From: Eric Biggers <ebiggers@kernel.org>
To: Lukasz Stelmach <l.stelmach@samsung.com>
Cc: Herbert Xu <herbert@gondor.apana.org.au>,
"David S. Miller" <davem@davemloft.net>,
linux-crypto@vger.kernel.org
Subject: Re: xor_blocks() assumptions
Date: Tue, 3 Jan 2023 23:46:44 -0800 [thread overview]
Message-ID: <Y7Uu5GkxfrejPJXL@sol.localdomain> (raw)

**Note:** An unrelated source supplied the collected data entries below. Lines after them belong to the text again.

-- ==== Sys2Proof/Laws/Report.lean ====
section
/-! SUPPORT. What reporting can change: a count and a level touch the performance counters alone, an event record the recorder too,
and a notification the two host ports besides. -/

namespace Sys2Proof.Machine

open Sys2Proof

/-- The states differ in the recorder and the counters at most. -/
def RecordOnly (s t : State) : Prop := ∃ q r, t = { s with recorder := q, perf := r }

/-- The states differ in what reporting touches at most: both ports, the recorder and the counters. -/
def ReportOnly (s t : State) : Prop := ∃ a b q r, t = { s with spi := a, uart := b, recorder := q, perf := r }

theorem bufferRecord_recordOnly (type src sev : Nat) (payload : Bytes) (full : Bool) (s : State) :
    RecordOnly s (bufferRecord type src sev payload full s) := by
  unfold bufferRecord
  dsimp only
  split <;> exact ⟨_, _, rfl⟩

theorem recordAs_recordOnly (type src sev : Nat) (payload : Bytes) (full : Bool) (s : State) :
    RecordOnly s (recordAs type src sev payload full s) := by
  unfold recordAs
  split
  · exact ⟨_, _, rfl⟩
  · split
    · exact ⟨_, _, rfl⟩
    · exact bufferRecord_recordOnly _ _ _ _ _ _

theorem ntfToPort_reportOnly (op : Nat) (payload : Bytes) (cmd : Option CmdRef) (status : Nat) (p : HostPort) (s : State) :
    ReportOnly s (ntfToPort op payload cmd status p s) := by
  unfold ntfToPort
  split
  · exact ⟨_, _, _, _, rfl⟩
  · cases p <;> exact ⟨_, _, _, _, rfl⟩

theorem freeTag_reportOnly (cmd : Option CmdRef) (s : State) : ReportOnly s (freeTag cmd s) := by
  unfold freeTag
  cases cmd with
  | none => exact ⟨_, _, _, _, rfl⟩
  | some c => dsimp only; cases c.port <;> exact ⟨_, _, _, _, rfl⟩

theorem RecordOnly.report {s t : State} (h : RecordOnly s t) : ReportOnly s t := by
  obtain ⟨q, r, rfl⟩ := h
  exact ⟨_, _, _, _, rfl⟩

theorem ReportOnly.trans {s t u : State} (h1 : ReportOnly s t) (h2 : ReportOnly t u) : ReportOnly s u := by
  obtain ⟨a, b, q, r, rfl⟩ := h1
  obtain ⟨a', b', q', r', rfl⟩ := h2
  exact ⟨_, _, _, _, rfl⟩

theorem notifyFull_reportOnly (op src sev : Nat) (payload : Bytes) (cmd : Option CmdRef) (status : Nat) (s : State) :
    ReportOnly s (notifyFull op src sev payload cmd status s) := by
  have h := ((ntfToPort_reportOnly op payload cmd status .spi s).trans (ntfToPort_reportOnly op payload cmd status .uart _)).trans
    (freeTag_reportOnly cmd _)
  unfold notifyFull
  dsimp only
  split
  · exact h.trans (recordAs_recordOnly _ _ _ _ _ _).report
  · exact h

/-! ### count, field by field -/

@[simp] theorem count_life (ev inst n : Nat) (s : State) : (count ev inst n s).life = s.life := rfl
@[simp] theorem count_clk (ev inst n : Nat) (s : State) : (count ev inst n s).clk = s.clk := rfl
@[simp] theorem count_time (ev inst n : Nat) (s : State) : (count ev inst n s).time = s.time := rfl
@[simp] theorem count_power (ev inst n : Nat) (s : State) : (count ev inst n s).power = s.power := rfl
@[simp] theorem count_spi (ev inst n : Nat) (s : State) : (count ev inst n s).spi = s.spi := rfl
@[simp] theorem count_uart (ev inst n : Nat) (s : State) : (count ev inst n s).uart = s.uart := rfl
@[simp] theorem count_uartRate (ev inst n : Nat) (s : State) : (count ev inst n s).uartRate = s.uartRate := rfl
@[simp] theorem count_params (ev inst n : Nat) (s : State) : (count ev inst n s).params = s.params := rfl
@[simp] theorem count_commits (ev inst n : Nat) (s : State) : (count ev inst n s).commits = s.commits := rfl
@[simp] theorem count_bays (ev inst n : Nat) (s : State) : (count ev inst n s).bays = s.bays := rfl
@[simp] theorem count_ctxs (ev inst n : Nat) (s : State) : (count ev inst n s).ctxs = s.ctxs := rfl
@[simp] theorem count_queue (ev inst n : Nat) (s : State) : (count ev inst n s).queue = s.queue := rfl
@[simp] theorem count_met (ev inst n : Nat) (s : State) : (count ev inst n s).met = s.met := rfl
@[simp] theorem count_intervals (ev inst n : Nat) (s : State) : (count ev inst n s).intervals = s.intervals := rfl
@[simp] theorem count_cals (ev inst n : Nat) (s : State) : (count ev inst n s).cals = s.cals := rfl
@[simp] theorem count_legal (ev inst n : Nat) (s : State) : (count ev inst n s).legal = s.legal := rfl
@[simp] theorem count_creds (ev inst n : Nat) (s : State) : (count ev inst n s).creds = s.creds := rfl
@[simp] theorem count_budget (ev inst n : Nat) (s : State) : (count ev inst n s).budget = s.budget := rfl
@[simp] theorem count_safety (ev inst n : Nat) (s : State) : (count ev inst n s).safety = s.safety := rfl
@[simp] theorem count_cont (ev inst n : Nat) (s : State) : (count ev inst n s).cont = s.cont := rfl
@[simp] theorem count_keys (ev inst n : Nat) (s : State) : (count ev inst n s).keys = s.keys := rfl
@[simp] theorem count_images (ev inst n : Nat) (s : State) : (count ev inst n s).images = s.images := rfl
@[simp] theorem count_recorder (ev inst n : Nat) (s : State) : (count ev inst n s).recorder = s.recorder := rfl
@[simp] theorem count_chans (ev inst n : Nat) (s : State) : (count ev inst n s).chans = s.chans := rfl
@[simp] theorem count_groups (ev inst n : Nat) (s : State) : (count ev inst n s).groups = s.groups := rfl
@[simp] theorem count_disp (ev inst n : Nat) (s : State) : (count ev inst n s).disp = s.disp := rfl
@[simp] theorem count_readers (ev inst n : Nat) (s : State) : (count ev inst n s).readers = s.readers := rfl
@[simp] theorem count_tag (ev inst n : Nat) (s : State) : (count ev inst n s).tag = s.tag := rfl
@[simp] theorem count_mains (ev inst n : Nat) (s : State) : (count ev inst n s).mains = s.mains := rfl
@[simp] theorem count_sitePeers (ev inst n : Nat) (s : State) : (count ev inst n s).sitePeers = s.sitePeers := rfl
@[simp] theorem count_canOut (ev inst n : Nat) (s : State) : (count ev inst n s).canOut = s.canOut := rfl
@[simp] theorem count_draws (ev inst n : Nat) (s : State) : (count ev inst n s).draws = s.draws := rfl
@[simp] theorem count_pending (ev inst n : Nat) (s : State) : (count ev inst n s).pending = s.pending := rfl

/-! ### level, field by field -/

@[simp] theorem level_life (ev inst v : Nat) (s : State) : (level ev inst v s).life = s.life := rfl
@[simp] theorem level_clk (ev inst v : Nat) (s : State) : (level ev inst v s).clk = s.clk := rfl
@[simp] theorem level_time (ev inst v : Nat) (s : State) : (level ev inst v s).time = s.time := rfl
@[simp] theorem level_power (ev inst v : Nat) (s : State) : (level ev inst v s).power = s.power := rfl
@[simp] theorem level_spi (ev inst v : Nat) (s : State) : (level ev inst v s).spi = s.spi := rfl
@[simp] theorem level_uart (ev inst v : Nat) (s : State) : (level ev inst v s).uart = s.uart := rfl
@[simp] theorem level_uartRate (ev inst v : Nat) (s : State) : (level ev inst v s).uartRate = s.uartRate := rfl
@[simp] theorem level_params (ev inst v : Nat) (s : State) : (level ev inst v s).params = s.params := rfl
@[simp] theorem level_commits (ev inst v : Nat) (s : State) : (level ev inst v s).commits = s.commits := rfl
@[simp] theorem level_bays (ev inst v : Nat) (s : State) : (level ev inst v s).bays = s.bays := rfl
@[simp] theorem level_ctxs (ev inst v : Nat) (s : State) : (level ev inst v s).ctxs = s.ctxs := rfl
@[simp] theorem level_queue (ev inst v : Nat) (s : State) : (level ev inst v s).queue = s.queue := rfl
@[simp] theorem level_met (ev inst v : Nat) (s : State) : (level ev inst v s).met = s.met := rfl
@[simp] theorem level_intervals (ev inst v : Nat) (s : State) : (level ev inst v s).intervals = s.intervals := rfl
@[simp] theorem level_cals (ev inst v : Nat) (s : State) : (level ev inst v s).cals = s.cals := rfl
@[simp] theorem level_legal (ev inst v : Nat) (s : State) : (level ev inst v s).legal = s.legal := rfl
@[simp] theorem level_creds (ev inst v : Nat) (s : State) : (level ev inst v s).creds = s.creds := rfl
@[simp] theorem level_budget (ev inst v : Nat) (s : State) : (level ev inst v s).budget = s.budget := rfl
@[simp] theorem level_safety (ev inst v : Nat) (s : State) : (level ev inst v s).safety = s.safety := rfl
@[simp] theorem level_cont (ev inst v : Nat) (s : State) : (level ev inst v s).cont = s.cont := rfl
@[simp] theorem level_keys (ev inst v : Nat) (s : State) : (level ev inst v s).keys = s.keys := rfl
@[simp] theorem level_images (ev inst v : Nat) (s : State) : (level ev inst v s).images = s.images := rfl
@[simp] theorem level_recorder (ev inst v : Nat) (s : State) : (level ev inst v s).recorder = s.recorder := rfl
@[simp] theorem level_chans (ev inst v : Nat) (s : State) : (level ev inst v s).chans = s.chans := rfl
@[simp] theorem level_groups (ev inst v : Nat) (s : State) : (level ev inst v s).groups = s.groups := rfl
@[simp] theorem level_disp (ev inst v : Nat) (s : State) : (level ev inst v s).disp = s.disp := rfl
@[simp] theorem level_readers (ev inst v : Nat) (s : State) : (level ev inst v s).readers = s.readers := rfl
@[simp] theorem level_tag (ev inst v : Nat) (s : State) : (level ev inst v s).tag = s.tag := rfl
@[simp] theorem level_mains (ev inst v : Nat) (s : State) : (level ev inst v s).mains = s.mains := rfl
@[simp] theorem level_sitePeers (ev inst v : Nat) (s : State) : (level ev inst v s).sitePeers = s.sitePeers := rfl
@[simp] theorem level_canOut (ev inst v : Nat) (s : State) : (level ev inst v s).canOut = s.canOut := rfl
@[simp] theorem level_draws (ev inst v : Nat) (s : State) : (level ev inst v s).draws = s.draws := rfl
@[simp] theorem level_pending (ev inst v : Nat) (s : State) : (level ev inst v s).pending = s.pending := rfl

In-Reply-To: <dleftjbknfoopx.fsf%l.stelmach@samsung.com>
On Tue, Jan 03, 2023 at 12:13:30PM +0100, Lukasz Stelmach wrote:
> > It also would be worth considering just optimizing crypto_xor() by
> > unrolling the word-at-a-time loop to 4x or so.
>
> If I understand correctly the generic 8regs and 32regs implementations
> in include/asm-generic/xor.h are what you mean. Using xor_blocks() in
> crypto_xor() could enable them for free on architectures lacking SIMD or
> vector instructions.
I actually meant exactly what I said -- unrolling the word-at-a-time loop in
crypto_xor(). Not using xor_blocks(). Something like this:
diff --git a/include/crypto/algapi.h b/include/crypto/algapi.h
index 61b327206b557..c0b90f14cae18 100644
--- a/include/crypto/algapi.h
+++ b/include/crypto/algapi.h
@@ -167,7 +167,18 @@ static inline void crypto_xor(u8 *dst, const u8 *src, unsigned int size)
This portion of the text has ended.